Marco Luchetta, 42 anni, faceva il giornalista. Si era fatto conoscere alla “Gazzetta dello Sport”, poi era passato alla Rai regionale del Friuli-Venezia Giulia. I tg nazionali avevano visto comparire il suo volto con l’inizio della guerra nei Balcani. Alessandro Ota, 37 anni, faceva l’operatore. Era entrato alla Rai nel 1979, poi aveva partecipato alla realizzazione di film per il cinema e per la tv. Quando scoppiò la guerra, gli venne offerto un posto da giornalista nel tg sloveno: rifiutò per amore della telecamera. Dario D’Angelo, 47 anni, faceva l’assistente di ripresa televisiva. Prima di essere assunto in Rai aveva lavorato in fabbrica: si era diplomato come perito in telecomunicazioni studiando alle scuole serali. Tutti e tre erano nati in provincia di Trieste. Tutti e tre persero la vita esattamente sedici anni fa.

Ilaria Alpi e Miran Hrovatin, uccisi pochi mesi dopo la strage di Mostar

Nei mesi successivi alla tragedia si è indagato per chiarire se l’esplosione fosse stata una disgrazia oppure un attentato per eliminare dei testimoni scomodi, ma l’inchiesta è stata archiviata. “L’unica conclusione – ha detto nel 2004 Daniela Schifani, moglie di Luchetta – è che sono stati vittima di un bombardamento, e quella zona era bombardata spessissimo.
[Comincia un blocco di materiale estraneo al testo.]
/-- When an interrupt is taken (R420, R460, R462, R464, R465, R467, R468), and what requests BI (R506 to R514). Never
inside the TRAP/BI routine or with a delayed return pending; BI on a request, when no nested repeat runs and no delay
holds it off; INT0 and INT1 exactly when IE and the mask are set, the line is active (R523, R538), three instructions
were fetched since reset and no delay holds them off, INT0 first. The step takes BI before a maskable interrupt, and
either before an instruction (R465). The delays are those of Table 14, row by row, of the rows that apply the longest,
counted as log 20 says, BI being held after the last repetition too. The bit in_trap is decision D10 (log 32). BI is
requested by a program breakpoint on the fetch, by an access to the mailbox or the emulation registers when ILLE is set,
by an access to a port, by a jump or the end of a delayed return, by the return to the start of a block, by the single
step, by the trace buffer becoming full when TBFE is set, and, two instructions after it, by a data access that matches
(log 14), the mask DAM with its default sense (D27, log 5). The trace buffer records a jump that is taken outside the
TRAP/BI routine, in one stage with tag 1 for br, brr, call and callr, in two with tag 0 for the others, mov ##long, pc
among them (log 47), one of a delayed return when it happens (log 24, no other jump being allowed in its delay, R414), and
an interrupt entry in two; nothing else is recorded (R514); a full buffer drops its oldest stages, with TBFE set too, which breaks no more then (log 37).
Inferences of the spec (log 42): INT1 as a level of any enabled latch (R538, log 25), INT0 as any OIS (R523), the
guarded count of a program breakpoint (R508, log 24), a combined breakpoint in place of the separate ones (R510).
OCEM_ABORT has its default (log 39). -/
def Obligations.InterruptAcceptance : Prop :=
  (∀ (s : State),
    let free := s.ctl.inTrap = false ∧ s.ctl.delayCount = 0 ∧ ¬(s.ctl.repSuspended = true ∧ s.ctl.repActive = true)
    let may := free ∧ s.md.ie = true ∧ 3 ≤ s.tm.fetches ∧ s.tm.delay01 = 0
    let int0 := s.dpmb.ois.toNat ≠ 0 ∧ s.md.im0 = true
    (s.ctl.inTrap = true ∨ s.ctl.delayCount ≠ 0 → biAccepted s = false ∧ intAccepted s = none) ∧
      (biAccepted s = true ↔ s.ocem.biReq = true ∧ free ∧ s.tm.delayBi = 0) ∧
      (s.md.ie = false ∨ s.tm.fetches < 3 → intAccepted s = none) ∧
      (intAccepted s = some .int0 ↔ may ∧ int0) ∧
      (intAccepted s = some .int1 ↔ may ∧ ¬int0 ∧ s.md.im1 = true ∧ int1Line s = true) ∧
      intAccepted s ≠ some .int2 ∧ intAccepted s ≠ some .trapBi ∧
      (int1Line s = true ↔ ∃ p ∈ [(0, 2), (1, 3), (5, 4), (2, 5), (3, 6), (4, 7), (6, 8)],
        s.codec.sts.getLsbD p.1 = true ∧ s.codec.cnt.getLsbD p.2 = true) ∧
      (s.inputs = [] →
        (biAccepted s = true → step s = takeBi s) ∧
        (biAccepted s = false → (∀ e, intAccepted s = some e → step s = takeInterrupt e s) ∧
          (intAccepted s = none → biAccepted (ocemFetch s.pc s) = true → step s = takeBi (ocemFetch s.pc s))))) ∧
  (∀ (i : Instr) (a : Word) (b t : State),
    let u := afterInstr i a b t
    let n := cyclesOf (instrInfo i) b
    (b.ctl.repActive = true → a = b.ctl.repAddr → b.regs.repc = 0 → biAccepted u = false ∧ intAccepted u = none) ∧
      (b.ctl.trapRet = true ∨ writesReg i .st0 → intAccepted u = none) ∧
      (∀ r ∈ delayRows i a b, r.1 →
        r.2.1 ≤ u.tm.delay01 ∧ r.2.2.1 ≤ u.tm.delay2 ∧ r.2.2.2 ≤ u.tm.delayBi) ∧
      b.tm.delay01 - n ≤ u.tm.delay01 ∧ b.tm.delay2 - n ≤ u.tm.delay2 ∧ b.tm.delayBi - n ≤ u.tm.delayBi ∧
      (u.tm.delay01 = b.tm.delay01 - n ∨ ∃ r ∈ delayRows i a b, r.1 ∧ u.tm.delay01 = r.2.1) ∧
      (u.tm.delay2 = b.tm.delay2 - n ∨ ∃ r ∈ delayRows i a b, r.1 ∧ u.tm.delay2 = r.2.2.1) ∧
      (u.tm.delayBi = b.tm.delayBi - n ∨ ∃ r ∈ delayRows i a b, r.1 ∧ u.tm.delayBi = r.2.2.2) ∧
      u.tm.fetches = min 3 (b.tm.fetches + 1) ∧
      (b.ocem.biData = 1 → u.ocem.biReq = true) ∧ (b.ocem.biData = 2 → u.ocem.biData = 1) ∧
      (b.ctl.trapRet = true → b.ctl.stepArmed = true → u.ocem.biReq = true) ∧
      (b.ctl.inTrap = false → transfers i b ∨ writesReg i .pc → t.ocem.mode0.getLsbD 10 = true →
        u.ocem.biReq = true ∧ u.ocem.status0.getLsbD 11 = true) ∧
      (b.ctl.delayCount ≠ 0 → b.ctl.delayCount ≤ n → t.ctl.delayFrom ≠ none → t.ocem.mode0.getLsbD 10 = true →
        u.ocem.biReq = true ∧ u.ocem.status0.getLsbD 11 = true) ∧
      (t.ctl.inTrap = false → t.ocem.mode0.getLsbD 13 = true → b.ctl.repActive = false → t.ctl.lp = true →
        t.regs.lc ≠ 0 → t.pc = a + BitVec.ofNat 16 (instrInfo i).words → t.ctl.bkEnd = t.pc - 1 →
        u.ocem.biReq = true ∧ u.ocem.status0.getLsbD 11 = true)) ∧
  (∀ (i : Instr) (a : Word) (b t : State), t.ocem.trace.length = 16 →
    let u := afterInstr i a b t
    let jumps := b.ctl.inTrap = false ∧ (transfers i b ∨ writesReg i .pc)
    let returns := b.ctl.delayCount ≠ 0 ∧ b.ctl.delayCount ≤ cyclesOf (instrInfo i) b ∧ t.ctl.delayFrom ≠ none
    (¬jumps → ¬returns → TraceKept t u) ∧ (jumps → ¬returns → TraceTakes (jumpRecord i a t.pc) t u) ∧
      (∀ src, t.ctl.delayFrom = some src → ¬jumps → returns →
        TraceTakes [⟨false, src⟩, ⟨false, t.ctl.delayTarget⟩] t u)) ∧
  (∀ (s t : State), ∀ p ∈ [(Event.int0, 0x0006#16), (.int1, 0x000E#16), (.int2, 0x0016#16)],
    takeException p.1 s = .next t → t.ocem.trace.length = 16 →
      Gives (takeInterrupt p.1 s) (TraceTakes [⟨false, s.tm.lastAddr⟩, ⟨false, p.2⟩] t)) ∧
  (∀ (a : Word) (s : State),
    let t := ocemFetch a s
    let hit := fun (k : Nat) (p : Word) => s.ocem.mode0.getLsbD k = true ∧ s.ctl.inTrap = false ∧ a = p
    let o := s.ocem
    t = { s with ocem := { o with
      status0 := t.ocem.status0, biReq := t.ocem.biReq,
      pabc1 := t.ocem.pabc1, pabc2 := t.ocem.pabc2, pabc3 := t.ocem.pabc3 } } ∧
      (∀ r ∈ [(7, 5, o.pabp1, o.pabc1, t.ocem.pabc1), (8, 6, o.pabp2, o.pabc2, t.ocem.pabc2),
          (9, 7, o.pabp3, o.pabc3, t.ocem.pabc3)],
        (hit r.1 r.2.2.1 → r.2.2.2.2.toNat = r.2.2.2.1.toNat - 1) ∧
          (¬hit r.1 r.2.2.1 → r.2.2.2.2 = r.2.2.2.1) ∧
          (t.ocem.status0.getLsbD r.2.1 = true ↔ o.status0.getLsbD r.2.1 = true ∨
            hit r.1 r.2.2.1 ∧ r.2.2.2.1.toNat ≤ 1)) ∧
      (t.ocem.biReq = true ↔ o.biReq = true ∨ (hit 7 o.pabp1 ∧ o.pabc1.toNat ≤ 1) ∨
        (hit 8 o.pabp2 ∧ o.pabc2.toNat ≤ 1) ∨ (hit 9 o.pabp3 ∧ o.pabc3.toNat ≤ 1))) ∧
  (∀ (a v : Word) (s : State), s.ctl.inTrap = false →
    let m := fun k => s.ocem.mode0.getLsbD k = true
    let watched := fun (ka kv : Nat) (v : Word) (u : State) =>
      let da := m ka ∧ (a ^^^ s.ocem.dabp) &&& ~~~s.ocem.dam = 0
      let dv := m kv ∧ v = s.regs.dvm
      let hits := if s.ocem.mode0.getLsbD 4 then da ∧ dv else da ∨ dv
      (∀ k, u.ocem.status0.getLsbD k = true ↔ s.ocem.status0.getLsbD k = true ∨ (k = 2 ∧ m 4 ∧ da ∧ dv) ∨
        (k = 1 ∧ ¬m 4 ∧ da) ∨ (k = 0 ∧ ¬m 4 ∧ dv)) ∧
        (hits → s.ocem.biData = 0 → u.ocem.biData = 2) ∧ (¬hits ∨ s.ocem.biData ≠ 0 → u.ocem.biData = s.ocem.biData) ∧
        u.ocem.biReq = s.ocem.biReq
    (dataRegion a = .ram → Gives (dataRead a s) (fun q => watched 3 1 q.1 q.2) ∧ Gives (dataWrite a v s) (watched 2 0 v)) ∧
      (m 14 → dataRegion a = .mailbox ∨ dataRegion a = .semaphore ∨ dataRegion a = .ocem →
        Gives (dataRead a s) (fun q => q.2.ocem.biReq = true ∧ q.2.ocem.status0.getLsbD 14 = true) ∧
          Gives (dataWrite a v s) fun u => u.ocem.biReq = true ∧ u.ocem.status0.getLsbD 14 = true) ∧
      (∀ r k, extOfReg r = some k →
        (m 6 → (readReg r s).2.ocem.biReq = true ∧ (readReg r s).2.ocem.status0.getLsbD 3 = true) ∧
          (m 5 → (writeReg r v s).ocem.biReq = true ∧ (writeReg r v s).ocem.status0.getLsbD 3 = true)))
Sicuramente chi ha lanciato la granata sapeva che c’era la stampa: per arrivare là Marco, Alessandro e Dario avevano attraversato vari check-point con un blindato Onu”.

Dopo la morte dei tre inviati è nata una onlus intitolata a loro e a Miran Hrovatin, operatore triestino ucciso in Somalia il 20 marzo 1994 insieme alla giornalista del Tg3 Ilaria Alpi. La Fondazione Luchetta Ota D’Angelo Hrovatin aiuta i bambini che vivono in zone di conflitto e sono affetti da gravi forme tumorali o necessitano di un intervento chirurgico non fattibile in patria. Insieme alle loro famiglie, i piccoli vengono ospitati e curati in Italia, dove sono portati a spese della Fondazione. “Nessun bambino deve più morire per una guerra”: e se a dirlo è Zlatko, il sopravvissuto del 28 gennaio 1994, crederci diventa davvero un dovere.